(DATA LISTING):

Content starts

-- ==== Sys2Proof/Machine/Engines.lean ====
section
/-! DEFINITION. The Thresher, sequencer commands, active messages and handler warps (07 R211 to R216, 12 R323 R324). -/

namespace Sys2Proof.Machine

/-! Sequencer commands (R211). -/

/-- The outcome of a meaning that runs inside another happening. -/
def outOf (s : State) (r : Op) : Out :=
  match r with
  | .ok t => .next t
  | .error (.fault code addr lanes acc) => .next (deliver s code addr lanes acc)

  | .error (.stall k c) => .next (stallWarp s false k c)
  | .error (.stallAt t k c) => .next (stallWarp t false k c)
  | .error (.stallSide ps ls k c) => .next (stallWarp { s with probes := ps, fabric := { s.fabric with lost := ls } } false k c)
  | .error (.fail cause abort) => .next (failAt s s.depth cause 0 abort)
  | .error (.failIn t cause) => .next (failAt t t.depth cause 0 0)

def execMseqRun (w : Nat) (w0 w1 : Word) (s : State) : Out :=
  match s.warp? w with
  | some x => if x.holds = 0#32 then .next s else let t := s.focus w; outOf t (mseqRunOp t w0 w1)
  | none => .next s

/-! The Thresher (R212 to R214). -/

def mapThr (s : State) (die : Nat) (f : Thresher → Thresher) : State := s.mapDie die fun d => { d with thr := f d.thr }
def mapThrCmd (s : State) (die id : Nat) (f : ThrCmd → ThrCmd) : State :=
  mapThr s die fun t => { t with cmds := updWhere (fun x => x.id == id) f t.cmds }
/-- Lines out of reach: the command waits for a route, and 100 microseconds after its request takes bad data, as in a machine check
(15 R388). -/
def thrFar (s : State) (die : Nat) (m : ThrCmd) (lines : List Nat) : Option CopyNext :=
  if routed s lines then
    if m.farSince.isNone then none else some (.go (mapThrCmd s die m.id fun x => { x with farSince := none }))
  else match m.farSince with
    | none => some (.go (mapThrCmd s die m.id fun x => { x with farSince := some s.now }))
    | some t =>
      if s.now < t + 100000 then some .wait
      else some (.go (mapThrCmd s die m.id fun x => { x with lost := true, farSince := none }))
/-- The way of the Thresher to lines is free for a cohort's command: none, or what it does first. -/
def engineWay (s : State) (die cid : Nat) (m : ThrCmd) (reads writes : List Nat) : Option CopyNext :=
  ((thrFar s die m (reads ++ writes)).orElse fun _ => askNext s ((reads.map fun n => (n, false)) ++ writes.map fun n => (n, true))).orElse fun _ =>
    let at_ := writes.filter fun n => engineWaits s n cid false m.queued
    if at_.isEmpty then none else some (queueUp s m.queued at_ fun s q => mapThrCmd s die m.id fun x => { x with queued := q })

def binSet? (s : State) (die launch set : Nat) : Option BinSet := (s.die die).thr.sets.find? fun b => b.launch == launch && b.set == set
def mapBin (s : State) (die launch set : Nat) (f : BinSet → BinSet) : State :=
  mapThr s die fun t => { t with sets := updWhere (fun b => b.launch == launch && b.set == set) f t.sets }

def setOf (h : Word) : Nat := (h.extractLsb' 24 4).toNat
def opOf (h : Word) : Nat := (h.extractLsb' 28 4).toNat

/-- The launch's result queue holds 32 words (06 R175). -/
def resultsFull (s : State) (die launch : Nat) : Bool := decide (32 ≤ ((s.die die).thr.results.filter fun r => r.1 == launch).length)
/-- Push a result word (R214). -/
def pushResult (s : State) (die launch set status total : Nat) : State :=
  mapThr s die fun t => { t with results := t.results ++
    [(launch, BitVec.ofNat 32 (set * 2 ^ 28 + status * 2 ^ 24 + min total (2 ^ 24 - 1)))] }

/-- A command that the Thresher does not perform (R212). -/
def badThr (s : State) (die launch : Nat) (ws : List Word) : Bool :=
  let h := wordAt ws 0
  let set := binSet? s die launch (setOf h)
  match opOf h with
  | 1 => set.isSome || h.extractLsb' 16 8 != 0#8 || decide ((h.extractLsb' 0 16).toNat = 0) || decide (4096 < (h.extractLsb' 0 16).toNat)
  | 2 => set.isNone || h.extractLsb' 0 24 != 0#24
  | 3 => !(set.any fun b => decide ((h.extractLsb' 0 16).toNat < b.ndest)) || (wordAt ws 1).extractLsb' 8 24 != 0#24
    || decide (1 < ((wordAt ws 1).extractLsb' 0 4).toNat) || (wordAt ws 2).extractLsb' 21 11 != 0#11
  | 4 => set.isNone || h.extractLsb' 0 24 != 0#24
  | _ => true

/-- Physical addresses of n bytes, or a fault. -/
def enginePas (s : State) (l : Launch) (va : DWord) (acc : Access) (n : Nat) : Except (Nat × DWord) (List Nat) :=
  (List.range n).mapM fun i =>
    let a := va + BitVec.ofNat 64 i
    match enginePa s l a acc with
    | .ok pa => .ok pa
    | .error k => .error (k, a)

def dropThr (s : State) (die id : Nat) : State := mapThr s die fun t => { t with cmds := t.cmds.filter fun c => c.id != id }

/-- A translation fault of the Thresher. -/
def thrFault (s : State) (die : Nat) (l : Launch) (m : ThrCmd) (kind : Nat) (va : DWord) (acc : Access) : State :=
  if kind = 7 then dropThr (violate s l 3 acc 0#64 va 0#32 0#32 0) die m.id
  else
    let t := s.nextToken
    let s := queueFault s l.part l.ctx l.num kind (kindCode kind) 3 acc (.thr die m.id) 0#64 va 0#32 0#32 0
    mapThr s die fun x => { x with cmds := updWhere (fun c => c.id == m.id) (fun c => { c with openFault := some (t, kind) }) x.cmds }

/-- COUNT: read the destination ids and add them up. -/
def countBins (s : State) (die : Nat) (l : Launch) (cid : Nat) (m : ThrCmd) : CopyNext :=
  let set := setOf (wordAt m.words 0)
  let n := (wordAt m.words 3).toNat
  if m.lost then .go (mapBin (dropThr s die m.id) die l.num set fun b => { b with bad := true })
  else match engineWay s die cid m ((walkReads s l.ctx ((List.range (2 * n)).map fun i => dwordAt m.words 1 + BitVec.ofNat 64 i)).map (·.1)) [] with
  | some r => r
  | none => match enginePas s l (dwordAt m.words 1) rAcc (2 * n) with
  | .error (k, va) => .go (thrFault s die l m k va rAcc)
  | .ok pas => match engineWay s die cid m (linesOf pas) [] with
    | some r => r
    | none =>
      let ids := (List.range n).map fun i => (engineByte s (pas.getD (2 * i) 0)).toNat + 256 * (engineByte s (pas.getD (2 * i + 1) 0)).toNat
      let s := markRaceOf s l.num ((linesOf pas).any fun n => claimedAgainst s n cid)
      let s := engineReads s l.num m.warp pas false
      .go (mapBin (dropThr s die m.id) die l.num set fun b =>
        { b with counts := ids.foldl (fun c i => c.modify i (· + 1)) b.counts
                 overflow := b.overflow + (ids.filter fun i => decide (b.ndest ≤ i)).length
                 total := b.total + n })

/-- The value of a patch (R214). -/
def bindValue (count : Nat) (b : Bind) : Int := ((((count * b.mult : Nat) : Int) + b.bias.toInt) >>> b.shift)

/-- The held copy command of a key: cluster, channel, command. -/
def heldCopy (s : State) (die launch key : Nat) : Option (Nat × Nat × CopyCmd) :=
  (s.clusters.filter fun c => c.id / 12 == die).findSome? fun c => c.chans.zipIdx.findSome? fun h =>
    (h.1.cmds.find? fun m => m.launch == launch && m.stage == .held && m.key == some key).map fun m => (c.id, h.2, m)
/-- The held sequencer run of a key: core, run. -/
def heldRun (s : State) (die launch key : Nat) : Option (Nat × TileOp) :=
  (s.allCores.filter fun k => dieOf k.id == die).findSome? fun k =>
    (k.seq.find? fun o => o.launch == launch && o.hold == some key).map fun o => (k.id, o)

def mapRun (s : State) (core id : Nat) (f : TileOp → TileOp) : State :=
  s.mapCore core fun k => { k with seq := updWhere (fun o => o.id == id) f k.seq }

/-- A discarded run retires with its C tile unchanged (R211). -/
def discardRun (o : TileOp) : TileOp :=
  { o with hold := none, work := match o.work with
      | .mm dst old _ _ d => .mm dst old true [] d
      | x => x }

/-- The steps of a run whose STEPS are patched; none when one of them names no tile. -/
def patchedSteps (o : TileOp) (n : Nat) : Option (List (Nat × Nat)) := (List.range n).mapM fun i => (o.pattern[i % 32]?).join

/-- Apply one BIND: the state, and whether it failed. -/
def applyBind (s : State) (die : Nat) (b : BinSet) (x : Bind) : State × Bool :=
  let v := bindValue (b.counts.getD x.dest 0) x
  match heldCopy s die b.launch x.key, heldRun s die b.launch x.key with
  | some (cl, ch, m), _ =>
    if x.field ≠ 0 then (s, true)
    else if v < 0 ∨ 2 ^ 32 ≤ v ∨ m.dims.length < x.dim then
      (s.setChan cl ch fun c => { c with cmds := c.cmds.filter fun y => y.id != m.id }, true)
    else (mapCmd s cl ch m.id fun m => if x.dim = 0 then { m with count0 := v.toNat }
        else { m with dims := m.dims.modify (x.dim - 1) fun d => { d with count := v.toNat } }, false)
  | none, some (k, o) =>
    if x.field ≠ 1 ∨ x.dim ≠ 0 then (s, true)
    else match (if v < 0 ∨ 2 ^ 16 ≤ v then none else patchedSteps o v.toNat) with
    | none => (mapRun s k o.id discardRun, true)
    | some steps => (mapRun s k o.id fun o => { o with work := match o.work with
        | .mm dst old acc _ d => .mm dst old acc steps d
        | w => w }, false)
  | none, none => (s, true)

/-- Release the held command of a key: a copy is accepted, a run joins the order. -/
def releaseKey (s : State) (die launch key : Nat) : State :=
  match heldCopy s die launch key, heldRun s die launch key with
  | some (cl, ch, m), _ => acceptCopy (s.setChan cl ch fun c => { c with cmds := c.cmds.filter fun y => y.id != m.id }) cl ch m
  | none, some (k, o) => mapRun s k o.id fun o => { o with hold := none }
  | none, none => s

Content ends
Content starts

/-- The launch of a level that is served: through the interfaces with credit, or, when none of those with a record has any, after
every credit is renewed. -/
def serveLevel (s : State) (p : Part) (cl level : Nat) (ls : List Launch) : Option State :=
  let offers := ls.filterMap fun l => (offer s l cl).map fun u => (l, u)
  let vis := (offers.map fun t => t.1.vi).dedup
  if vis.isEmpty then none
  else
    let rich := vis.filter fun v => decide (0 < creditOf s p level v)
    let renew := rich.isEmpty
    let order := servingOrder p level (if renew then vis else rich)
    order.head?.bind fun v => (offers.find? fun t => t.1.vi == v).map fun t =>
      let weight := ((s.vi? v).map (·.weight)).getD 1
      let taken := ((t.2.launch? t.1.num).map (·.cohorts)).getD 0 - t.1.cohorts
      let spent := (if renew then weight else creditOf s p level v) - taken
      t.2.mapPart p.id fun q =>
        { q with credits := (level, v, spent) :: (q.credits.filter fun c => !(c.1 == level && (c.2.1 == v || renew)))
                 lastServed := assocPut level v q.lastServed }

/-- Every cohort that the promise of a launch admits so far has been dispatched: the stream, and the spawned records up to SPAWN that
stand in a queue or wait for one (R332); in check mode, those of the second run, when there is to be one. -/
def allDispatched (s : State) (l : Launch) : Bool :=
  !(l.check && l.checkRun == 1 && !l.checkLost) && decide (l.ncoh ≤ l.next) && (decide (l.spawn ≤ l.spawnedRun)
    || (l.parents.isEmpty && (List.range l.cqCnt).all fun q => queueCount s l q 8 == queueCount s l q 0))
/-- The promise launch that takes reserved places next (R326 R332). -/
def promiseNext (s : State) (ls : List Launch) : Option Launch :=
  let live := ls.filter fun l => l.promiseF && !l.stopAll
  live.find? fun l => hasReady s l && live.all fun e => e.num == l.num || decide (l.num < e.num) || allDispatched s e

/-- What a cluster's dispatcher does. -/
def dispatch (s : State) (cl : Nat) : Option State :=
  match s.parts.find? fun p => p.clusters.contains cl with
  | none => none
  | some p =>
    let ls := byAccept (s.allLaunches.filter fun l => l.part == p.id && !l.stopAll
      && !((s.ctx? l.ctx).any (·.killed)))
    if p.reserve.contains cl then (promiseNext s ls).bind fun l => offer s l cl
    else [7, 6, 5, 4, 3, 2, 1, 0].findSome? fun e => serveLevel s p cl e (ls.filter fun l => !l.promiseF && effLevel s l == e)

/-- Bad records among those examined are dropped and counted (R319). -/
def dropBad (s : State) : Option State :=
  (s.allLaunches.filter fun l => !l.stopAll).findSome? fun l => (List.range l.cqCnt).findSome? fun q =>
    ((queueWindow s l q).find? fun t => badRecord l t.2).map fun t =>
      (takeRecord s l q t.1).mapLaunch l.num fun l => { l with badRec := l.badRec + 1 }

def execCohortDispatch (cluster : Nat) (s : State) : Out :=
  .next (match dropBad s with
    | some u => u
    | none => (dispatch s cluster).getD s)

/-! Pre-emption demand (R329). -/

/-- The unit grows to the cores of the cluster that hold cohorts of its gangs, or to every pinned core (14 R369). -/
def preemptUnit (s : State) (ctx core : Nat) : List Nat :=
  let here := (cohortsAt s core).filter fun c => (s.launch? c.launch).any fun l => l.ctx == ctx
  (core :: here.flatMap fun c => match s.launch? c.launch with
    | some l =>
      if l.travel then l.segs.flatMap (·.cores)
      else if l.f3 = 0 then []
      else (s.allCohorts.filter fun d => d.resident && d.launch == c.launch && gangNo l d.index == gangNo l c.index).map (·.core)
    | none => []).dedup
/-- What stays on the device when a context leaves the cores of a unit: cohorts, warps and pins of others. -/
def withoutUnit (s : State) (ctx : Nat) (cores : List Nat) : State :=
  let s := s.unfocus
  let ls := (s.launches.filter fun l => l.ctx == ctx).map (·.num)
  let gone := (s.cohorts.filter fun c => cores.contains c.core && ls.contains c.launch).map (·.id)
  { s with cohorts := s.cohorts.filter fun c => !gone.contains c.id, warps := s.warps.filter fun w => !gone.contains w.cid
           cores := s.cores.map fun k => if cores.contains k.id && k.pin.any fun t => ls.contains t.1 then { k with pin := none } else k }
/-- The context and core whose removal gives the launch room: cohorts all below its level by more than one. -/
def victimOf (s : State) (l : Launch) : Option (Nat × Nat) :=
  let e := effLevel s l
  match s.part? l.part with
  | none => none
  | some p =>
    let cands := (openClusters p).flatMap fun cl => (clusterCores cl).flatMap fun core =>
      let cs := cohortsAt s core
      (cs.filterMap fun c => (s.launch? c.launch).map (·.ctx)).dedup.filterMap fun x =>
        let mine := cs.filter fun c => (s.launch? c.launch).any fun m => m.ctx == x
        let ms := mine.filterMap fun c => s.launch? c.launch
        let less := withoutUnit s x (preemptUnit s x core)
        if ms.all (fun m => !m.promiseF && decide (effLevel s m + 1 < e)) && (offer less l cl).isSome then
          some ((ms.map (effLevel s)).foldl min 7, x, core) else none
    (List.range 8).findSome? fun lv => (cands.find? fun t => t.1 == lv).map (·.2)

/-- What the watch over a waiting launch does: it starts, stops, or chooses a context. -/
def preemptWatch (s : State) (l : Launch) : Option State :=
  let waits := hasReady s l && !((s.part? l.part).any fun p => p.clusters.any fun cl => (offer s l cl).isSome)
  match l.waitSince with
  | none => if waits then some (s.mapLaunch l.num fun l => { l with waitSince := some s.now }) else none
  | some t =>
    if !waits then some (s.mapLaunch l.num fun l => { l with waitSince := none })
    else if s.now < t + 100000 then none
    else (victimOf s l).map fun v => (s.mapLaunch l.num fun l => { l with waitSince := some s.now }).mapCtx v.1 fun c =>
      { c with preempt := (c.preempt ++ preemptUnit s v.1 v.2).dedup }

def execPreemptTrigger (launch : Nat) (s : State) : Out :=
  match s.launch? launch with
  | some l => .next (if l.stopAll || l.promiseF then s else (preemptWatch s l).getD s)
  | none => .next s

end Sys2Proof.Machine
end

Content ends

(INSTRUCTIONS FOR THE TASK): Please count the lines in the material above that hold "dropThr", and state only the number.

(ANSWER BELOW): 4